Prawodawcy z Kalifornii pracują nad ustawą AB 886 rachunek. Zobowiązuje to firmy Big Tech, takie jak Google i Meta, do uiszczania opłat wydawcom wiadomości za korzystanie z ich treści. Ustawa może zmienić dziennikarstwo w Kalifornii, ale już napotyka na przeszkody ze strony firm.
Wydawcy na całym świecie głośno sprzeciwiają się bezpłatnemu wykorzystywaniu treści przez główne platformy. Wielkie platformy społecznościowe konsumują treści wydawcy, nic nie płacąc. Organizacje informacyjne twierdzą, że ten sposób prowadzenia działalności prowadzi do ich bankructwa. Muszą zarabiać na swoich treściach, aby pokryć regularne wydatki. W odpowiedzi firmy technologiczne argumentują, że kierują widzów na stronę wydawcy za darmo.
Do tej pory Unia Europejska mogła skutecznie zmusić Google do zawarcia ugody z wydawcami na kontynencie. W innym przypadku australijski parlament zobowiązał Big Tech do zapłacenia wydawcom wiadomości 200 milionów dolarów. Oczywiście są też sprzeciwy. Meta zagroziła, że usunie wiadomości z Facebooka i Instagrama w Kanadzie, jeśli kraj kiedykolwiek zmusi ich do płacenia wydawcom za korzystanie z ich treści.

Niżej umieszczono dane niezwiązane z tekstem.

-- ==== Sys2Proof/Laws/Decode.lean ====
section
/-! SUPPORT. The lengths of encodings (spec 30_encoding.md R78), and how each reading step of the
decoder acts on the bytes the encoder writes. -/

namespace Sys2Proof

/-! ## Lengths -/

@[simp] theorem addrBytes_length (a : Addr) : (addrBytes a).length = 2 := rfl

@[simp] theorem operandBytes_length (p : Operand) : (operandBytes p).length = p.length := by
  rcases p with r | v | m
  · rfl
  · rfl
  · cases m <;> rfl

theorem Operand.length_pos (p : Operand) : 1 ≤ p.length := by
  rcases p with r | v | m
  · simp [Operand.length]
  · simp [Operand.length]
  · cases m <;> simp [Operand.length]

theorem Operand.length_le (p : Operand) : p.length ≤ 3 := by
  rcases p with r | v | m
  · simp [Operand.length]
  · simp [Operand.length]
  · cases m <;> simp [Operand.length]

theorem encodeU_length (t : OpcodeMap) (o : UOp) (p : Operand) :
    (encodeU t o p).length = lengthU p := by
  simp [encodeU, lengthU]; omega

theorem encodeUS_length (t : OpcodeMap) (o : USOp) (p : Operand) (c : Count) :
    (encodeUS t o p c).length = lengthUS p := by
  simp [encodeUS, lengthUS]; omega

theorem encodeB_length (t : OpcodeMap) (o : BOp) (p q : Operand) :
    (encodeB t o p q).length = lengthB p q := by
  simp [encodeB, lengthB]; omega

/-! ## Single readings -/

@[simp] theorem fetchByte_cons (b : Byte) (bs : List Byte) : fetchByte (b :: bs) = .ok (b, bs) := rfl

@[simp] theorem fetchByte_nil : fetchByte [] = .error .fetchPastEnd := rfl

@[simp] theorem regOfByte_regByte (r : Reg) : regOfByte (regByte r) = .ok r := by
  revert r; decide

@[simp] theorem countOfByte_ofNat (c : Count) : countOfByte (BitVec.ofNat 8 c.val) = .ok c := by
  revert c; decide

@[simp] theorem addrOfBytes_extract (a : Addr) :
    addrOfBytes (a.extractLsb' 0 8) (a.extractLsb' 8 8) = a := by
  simp only [addrOfBytes]
  ext i hi
  simp only [BitVec.getElem_append, BitVec.getElem_extractLsb']
  split
  · rw [Nat.zero_add, BitVec.getLsbD_eq_getElem]
  · have h : 8 + (i - 8) = i := by omega
    rw [h, BitVec.getLsbD_eq_getElem]

@[simp] theorem tagOfMode_modeU (p : Operand) : tagOfMode (modeU p) = .ok p.tag := by
  cases h : p.tag <;> simp [modeU, h, tagBits] <;> decide

@[simp] theorem tagsOfMode_modeB (p q : Operand) : tagsOfMode (modeB p q) = .ok (p.tag, q.tag) := by
  cases h : p.tag <;> cases h' : q.tag <;> simp [modeB, h, h', tagBits] <;> decide

theorem readAddr_addrBytes (a : Addr) (rest : List Byte) :
    readAddr (addrBytes a ++ rest) = .ok (a, rest) := by
  simp [readAddr, addrBytes, bind, Except.bind, pure, Except.pure]

/-- An operand's descriptor reads back as the operand and consumes exactly its bytes. -/
theorem readOperand_operandBytes (p : Operand) (rest : List Byte) :
    readOperand p.tag (operandBytes p ++ rest) = .ok (p, rest) := by
  rcases p with r | v | m
  · simp [readOperand, Operand.tag, operandBytes, readReg, bind, Except.bind, pure, Except.pure]
  · simp [readOperand, Operand.tag, operandBytes, bind, Except.bind, pure, Except.pure]
  · cases m with
    | abs a =>
      simp [readOperand, Operand.tag, operandBytes, memBytes, readMemRef, readAddr_addrBytes, bind,
        Except.bind, pure, Except.pure]
    | ind r =>
      simp [readOperand, Operand.tag, operandBytes, memBytes, readMemRef, readReg, bind,
        Except.bind, pure, Except.pure]
    | off r o =>
      simp [readOperand, Operand.tag, operandBytes, memBytes, readMemRef, readRegOffset, bind,
        Except.bind, pure, Except.pure]

/-- A mnemonic found by an opcode byte has that opcode byte. -/
theorem opcode_of_lookup {t : OpcodeMap} {op : Byte} {m : Mnemonic}
    (h : lookupOpcode t op = some m) : t m = op := by
  have := List.find?_some h
  simpa using this

theorem Mnemonic.mem_all (m : Mnemonic) : m ∈ Mnemonic.all := by
  rcases m with o | o | o | o | o <;> cases o <;> decide

/-- Under an injective opcode map every mnemonic is found by its own opcode byte. -/
theorem lookupOpcode_self {t : OpcodeMap} (ht : Function.Injective t) (m : Mnemonic) :
    lookupOpcode t (t m) = some m := by
  cases h : lookupOpcode t (t m) with
  | none =>
    have := List.find?_eq_none.1 h m m.mem_all
    simp at this
  | some n => rw [ht (opcode_of_lookup h)]

/-- The default opcode map of R70 is injective. -/
theorem defaultOpcode_injective : Function.Injective Config.defaultOpcode := by
  intro m n h
  rcases m with o | o | o | o | o <;> rcases n with o' | o' | o' | o' | o' <;>
    cases o <;> cases o' <;> simp_all [Config.defaultOpcode]

end Sys2Proof
end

Meta i Google muszą zapłacić setki milionów dolarów organizacjom informacyjnym w Kalifornii, jeśli ustawa AB 886 zostanie przyjęta
Ustawa AB 886 w Kalifornii ma teraz na celu skłonienie Big Tech do ugody z serwisami informacyjnymi w stanie. Ustawa wymaga, aby główne platformy społecznościowe dzieliły się swoimi przychodami z reklam z punktami sprzedaży, z których otrzymują wiadomości. Pieniądze trafiają do puli, a każdy serwis informacyjny otrzymuje sprawiedliwy udział w drodze arbitrażu.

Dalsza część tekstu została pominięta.